ACTIVITY
Scan the records that follow, and whenever a line has the word "bytes", copy it.
******
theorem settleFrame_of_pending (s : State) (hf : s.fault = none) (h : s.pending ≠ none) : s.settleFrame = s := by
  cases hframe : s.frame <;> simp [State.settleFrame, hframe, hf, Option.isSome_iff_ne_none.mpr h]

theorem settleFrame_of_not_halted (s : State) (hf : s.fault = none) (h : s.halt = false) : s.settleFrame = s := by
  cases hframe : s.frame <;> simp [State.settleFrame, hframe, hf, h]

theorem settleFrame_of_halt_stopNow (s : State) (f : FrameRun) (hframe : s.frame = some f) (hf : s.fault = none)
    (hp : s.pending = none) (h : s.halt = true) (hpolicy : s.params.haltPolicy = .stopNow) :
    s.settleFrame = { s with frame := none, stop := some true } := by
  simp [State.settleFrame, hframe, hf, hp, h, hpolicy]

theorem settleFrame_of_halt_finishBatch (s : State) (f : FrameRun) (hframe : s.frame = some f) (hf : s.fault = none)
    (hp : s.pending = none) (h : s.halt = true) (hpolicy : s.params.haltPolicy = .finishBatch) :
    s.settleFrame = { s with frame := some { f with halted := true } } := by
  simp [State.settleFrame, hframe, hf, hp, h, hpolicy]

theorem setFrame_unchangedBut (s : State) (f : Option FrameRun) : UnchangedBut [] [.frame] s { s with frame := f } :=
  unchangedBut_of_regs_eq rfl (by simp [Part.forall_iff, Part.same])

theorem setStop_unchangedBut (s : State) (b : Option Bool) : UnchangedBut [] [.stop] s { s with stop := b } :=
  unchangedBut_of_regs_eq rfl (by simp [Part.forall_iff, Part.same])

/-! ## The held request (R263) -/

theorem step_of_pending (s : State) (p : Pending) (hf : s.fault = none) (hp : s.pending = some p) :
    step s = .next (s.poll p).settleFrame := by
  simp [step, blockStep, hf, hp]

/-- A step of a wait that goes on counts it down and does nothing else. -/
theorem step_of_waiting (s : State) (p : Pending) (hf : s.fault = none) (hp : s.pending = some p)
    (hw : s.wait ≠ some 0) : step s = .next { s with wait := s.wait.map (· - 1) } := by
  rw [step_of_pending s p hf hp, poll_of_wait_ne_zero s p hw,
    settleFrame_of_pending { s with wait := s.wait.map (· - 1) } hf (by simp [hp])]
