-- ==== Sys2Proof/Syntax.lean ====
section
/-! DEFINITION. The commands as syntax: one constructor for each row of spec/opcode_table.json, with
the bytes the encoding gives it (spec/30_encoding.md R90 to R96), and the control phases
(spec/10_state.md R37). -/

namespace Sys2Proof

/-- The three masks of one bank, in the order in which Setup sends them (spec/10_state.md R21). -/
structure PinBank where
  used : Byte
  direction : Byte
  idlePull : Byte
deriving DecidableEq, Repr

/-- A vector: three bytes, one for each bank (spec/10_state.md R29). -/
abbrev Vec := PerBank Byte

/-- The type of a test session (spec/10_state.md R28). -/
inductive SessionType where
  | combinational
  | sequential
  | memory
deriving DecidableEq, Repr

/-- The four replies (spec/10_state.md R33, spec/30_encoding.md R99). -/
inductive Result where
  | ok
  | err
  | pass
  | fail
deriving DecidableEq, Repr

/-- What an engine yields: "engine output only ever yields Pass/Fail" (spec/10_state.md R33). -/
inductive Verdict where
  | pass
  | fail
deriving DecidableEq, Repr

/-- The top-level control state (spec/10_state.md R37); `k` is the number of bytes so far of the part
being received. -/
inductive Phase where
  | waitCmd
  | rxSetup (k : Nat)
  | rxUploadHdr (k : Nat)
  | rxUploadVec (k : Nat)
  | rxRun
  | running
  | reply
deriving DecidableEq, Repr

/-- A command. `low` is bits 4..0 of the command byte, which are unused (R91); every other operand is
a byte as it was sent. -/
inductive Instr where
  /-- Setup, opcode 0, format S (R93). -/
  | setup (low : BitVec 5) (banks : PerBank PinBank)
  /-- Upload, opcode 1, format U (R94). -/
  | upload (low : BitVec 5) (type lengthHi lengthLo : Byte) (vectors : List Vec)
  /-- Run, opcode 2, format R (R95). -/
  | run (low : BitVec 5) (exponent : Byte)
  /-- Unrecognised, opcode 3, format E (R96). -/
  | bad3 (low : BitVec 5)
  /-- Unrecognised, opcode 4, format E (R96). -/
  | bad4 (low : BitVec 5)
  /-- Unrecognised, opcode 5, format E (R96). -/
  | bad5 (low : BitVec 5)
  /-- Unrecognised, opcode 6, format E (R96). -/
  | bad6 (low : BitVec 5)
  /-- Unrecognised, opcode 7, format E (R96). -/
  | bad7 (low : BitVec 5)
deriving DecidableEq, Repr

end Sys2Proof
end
******
ANSWER SPACE
the bytes the encoding gives it (spec/30_encoding.md R90 to R96), and the control phases
/-- A vector: three bytes, one for each bank (spec/10_state.md R29). -/
/-- The top-level control state (spec/10_state.md R37); `k` is the number of bytes so far of the part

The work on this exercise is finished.